Re: Kernel crash/Null pointer dereference on vblank

Chunming Zhou Thu, 23 Nov 2017 02:08:04 -0800

See the attached email, they fixed same issue, each of them is ok to fixyour issue, your calltrace is same as the second.

We should already push the first patch in early time, could you check ifthe first patch is in your branch?


Regards,

David Zhou


On 2017年11月23日 16:31, Johannes Hirte wrote:

On 2017 Nov 23, Chunming Zhou wrote:

Which driver are you using?

I guess your driver is a bit old, the issue should be fixed before.

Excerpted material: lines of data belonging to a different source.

/-- A tag that a half boot withheld returns with the pool. -/
def clearPool (s : State) : State := syncOutstanding { s with txns := [] }

/-- LINK_RESET: the link logic of both dies is held in reset for 1 µs; TRAIN begins at its release. -/
def execLinkReset (s : State) : Host.Outcome State Fault Refusal :=
  ok s (if s.power.held then s
  else
    let s := clearPool (toDown .muslin (if damaskOn s then toDown .damask s else s))
    let s := (closeMuslinLocks s).pass 100
    let s := if mayTrain .damask s then toTrain .damask s else s
    if mayTrain .muslin s then toTrain .muslin s else s)

end Sys2Proof.Machine
end

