-- ==== Sys2Proof/Machine/RegBus.lean ====
section
/-! DEFINITION. The register bus: a read or a write of any register of any page, with the block's own behaviour, and the
access of a requester under the domain checks (R3, R10, R47 to R57, R68 to R78, R116, R117, R145, R150, R155). -/

namespace Sys2Proof.Machine

open Reg

/-! ## Registers that the S variant lacks (R3) -/

/-- Rows of registers of which the S variant lacks the elements from `first` to `count`. -/
structure AbsentRow where
  page : Nat
  base : Nat
  stride : Nat
  first : Nat
  count : Nat
  deriving DecidableEq, Repr

def absentRows : List AbsentRow :=
  [⟨pHRT, 0x100, 0x20, 16, 32⟩, ⟨pMTR, 0x080, 4, 12, 24⟩, ⟨pMTR, 0x100, 0x80, 4, 8⟩, ⟨pMTC, 0x040, 16, 12, 24⟩,
   ⟨pMTC, 0x240, 16, 4, 8⟩, ⟨pMTV, 0x040, 4, 12, 24⟩, ⟨pMTV, 0x0C0, 4, 4, 8⟩, ⟨pMTE, 0x040, 4, 4, 8⟩,
   ⟨pMTE, 0x100, 0x40, 4, 8⟩, ⟨pMTE, 0x300, 0x20, 4, 8⟩]

/-- The register belongs to a channel or feeder that the variant lacks: it reads as zero. -/
def regAbsent (p off : Nat) (s : State) : Bool :=
  s.fused.variantS && (((p == pAIOC + 2 || p == pAIOC + 3) && 0x040 ≤ off) ||
    absentRows.any fun r => p == r.page && r.base + r.stride * r.first ≤ off && off < r.base + r.stride * r.count)

/-! ## SYS, MSYS -/

/-- SYS_WHOAMI. -/
def whoAmI (r : Requester) : Word :=
  word (r.dom.toNat * 512 + (if r.sup then 256 else 0) + r.eng.val / 32 * 64 + r.eng.val)

def sysRead (r : Requester) (p off : Nat) (s : State) : Word × State :=
  if off = 0x040 then (hwType s, s)
  else if off = 0x044 then (s.fused.uid.extractLsb' 0 32, s)
  else if off = 0x048 then (s.fused.uid.extractLsb' 32 32, s)
  else if p = pSYS ∧ off = 0x050 then (whoAmI r, s)
  else plainRead p off s

/-- MODRST starts a module reset. -/
def sysWrite (p off : Nat) (a : Access) (s : State) : State :=
  if off = 0x008 then (if a.unlocked && a.b SYS_CTRL_MODRST then moduleReset causeSw false s else s)
  else plainWrite p off a s

/-! ## MTB (R45, R46) -/

def latchOf (e : EngNo) (s : State) : Word := tget (fun _ => 0) s.mtbHi e.val

def mtbRead (r : Requester) (off : Nat) (s : State) : Word × State :=
  if off = 0x040 then
    (word s.mtb, { s with mtbHi := tset (fun _ => 0) s.mtbHi r.eng.val (word (s.mtb / 2 ^ 32)) })
  else if off = 0x044 then (latchOf r.eng s, s)
  else plainRead pMTB off s

/-- EN of compare unit `n`. -/
def cmpEn (n : Nat) : Fld := ⟨0x058, n, 1⟩
def cmpValue (n : Nat) (s : State) : Nat := tget (fun _ => 0) s.cmp n

/-- A write of a compare value: dropped while the unit is armed; a write of LO commits HI with it. -/
def mtbWrite (off : Nat) (a : Access) (s : State) : State :=
  if 0x048 ≤ off ∧ off < 0x058 then
    let n := (off - 0x048) / 8
    if s.bit pMTB (cmpEn n) || !a.req.sup then s
    else
      let s := plainWrite pMTB off a s
      if off % 8 = 0 then
        { s with cmp := tset (fun _ => 0) s.cmp n ((s.reg pMTB off).toNat + 2 ^ 32 * (s.reg pMTB (off + 4)).toNat) }
      else s
  else plainWrite pMTB off a s

/-! ## FAB (R69, R76, R78) -/

/-- A read of FAB_GRANTCNT moves the running total into FAB_GRANTTOT. -/
def fabRead (off : Nat) (s : State) : Word × State :=
  if off = 0x048 then
    (s.reg pFAB 0x048, { (s.setReg pFAB 0x048 0).setReg pFAB 0x04C (word s.grants) with grants := 0 })
  else plainRead pFAB off s

/-- A write of the mode: waiting requests and the ports keep their places, every deficit is cleared (R78). -/
def clearDeficits (s : State) : State :=
  let kept := (s.fabric.arbiters.map fun x => (x.1, { x.2 with deficit := 0 })).filter fun x => x.2.port != 0
  { s with fabric := { s.fabric with arbiters := kept } }

/-- A new mode is in force at once: within 8 fabric clocks (R78). -/
def fabWrite (off : Nat) (a : Access) (s : State) : State :=
  if off = 0x008 then
    let s := plainWrite pFAB off a s
    if a.unlocked then clearDeficits (s.putBit pFAB FAB_STAT_FAIRMODE (s.bit pFAB FAB_CTRL_FAIRMODE)) else s
  else if off = 0x040 then supvWrite a s
  else if off = 0x044 then
    { ((plainWrite pFAB off a s).setReg pFAB 0x048 0).setReg pFAB 0x04C 0 with grants := 0 }
  else plainWrite pFAB off a s

/-! ## ENG (R64, R79) -/

/-- A write of ENG_CTRL: EXCL cleared clears HUNG of its lane, ICINV empties the caches of the cluster. -/
def engWrite (p off : Nat) (a : Access) (s : State) : State :=
  if off = 0x008 then
    let s := plainWrite p off { a with val := a.val &&& 0xFF } s
    let s := s.setReg p 0x00C (s.reg p 0x00C &&& (0xFFFFFF00 ||| (s.reg p 0x008 &&& 0xFF)))
    if a.b ENG_CTRL_ICINV then
      let lo := 8 * (p - pENG)
      { s with icache := tclear (fun e => lo ≤ e && e < lo + 8) s.icache }
    else s
  else plainWrite p off a s

/-! ## SCH, TSK (R112, R116, R117, R144) -/

/-- The running half of each task, taken from its entry when EN is first set. -/
def placeTasks (s : State) : State :=
  forAll allTasks (fun t s =>
    if (s.task t).placed then s
    else setWest t ((s.rw (taskEntryAddr t s)).getLsbD 7) (s.setTask t { s.task t with placed := true })) s

/-- Tasks that the active profile enables. -/
def profileEnables (t : TaskNo) (s : State) : Bool :=
  profileValid (activeProfile s) s && profilePeriod (activeProfile s) t s != 0

/-- EN has been set: every task that the profile enables waits for its validation. -/
def schedulerOn (s : State) : State :=
  let s := placeTasks (s.put pSCH SCH_STAT_EN 1)
  let s := forAll allTasks (fun t s => s.setTask t { s.task t with chosen := profileEnables t s }) s
  { s with sched := { s.sched with toValidate := allTasks.filter fun t => profileEnables t s } }

/-- EN has been cleared: releases stop and every scan becomes dead. -/
def schedulerOff (s : State) : State :=
  let s := s.put pSCH SCH_STAT_EN 0
  let s := { s with sched := { s.sched with toValidate := [] } }
  forAll allTasks (fun t s =>
    let s := killScan t s
    let s := s.setTask t { s.task t with heldRel := none, chosen := false }
    if taskEnabled t s then setEnabled t false s else s) s

def schWrite (off : Nat) (a : Access) (s : State) : State :=
  if off = 0x008 then
    let was := s.bit pSCH SCH_CTRL_EN
    let s := plainWrite pSCH off a s
    let now := s.bit pSCH SCH_CTRL_EN
    if now && !was then schedulerOn s else if was && !now then schedulerOff s else s
  else if off = 0x040 then (if s.bit pSCH SCH_CTRL_EN then s else plainWrite pSCH off a s)
  else plainWrite pSCH off a s

/-- The base tick in progress. -/
def nowTick (s : State) : Nat := s.mtb / 25000

def schRead (off : Nat) (s : State) : Word × State :=
  if off = 0x044 then (word (nowTick s), s.put pSCH SCH_BTICK_HI_BTICK (nowTick s / 2 ^ 32)) else plainRead pSCH off s

def tskSelected (s : State) : TaskNo := ⟨s.g pTSK TSK_SEL_TASK % 64, Nat.mod_lt _ (by decide)⟩
def isTskReg (off : Nat) : Bool := 0x044 ≤ off && off < 0x068

/-- The base tick of a task's next release; 0 when it is not enabled. -/
def nextRelease (t : TaskNo) (s : State) : Nat :=
  match (s.task t).entry with
  | some e => if taskEnabled t s then (dueAfter t e (nowTick s) s).getD 0 else 0
  | none => 0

This was with git master from Linus. But even with the latest changes
from agd5f/drm-next-4.15 both use-after-free still persist. If there are
fixes for this, they're not available for upstream.

--- Begin Message ---

Am 20.10.2017 um 15:32 schrieb Andrey Grodzovsky:

Bug: amdgpu_job_free_cb was accessing s_job->s_entity when the allocated
amdgpu_ctx (and the entity inside it) were already deallocated from
amdgpu_cs_parser_fini.

Fix: Save job's priority on it's creation instead of accessing it from
s_entity later on.

Signed-off-by: Andrey Grodzovsky <andrey.grodzov...@amd.com>


Reviewed-by: Christian König <christian.koe...@amd.com>

---
  drivers/gpu/drm/amd/amdgpu/amdgpu_cs.c        |  3 +--
  drivers/gpu/drm/amd/amdgpu/amdgpu_job.c       |  5 ++---
  drivers/gpu/drm/amd/scheduler/gpu_scheduler.c |  1 +
  drivers/gpu/drm/amd/scheduler/gpu_scheduler.h | 32 ++++++++++++---------------
  4 files changed, 18 insertions(+), 23 deletions(-)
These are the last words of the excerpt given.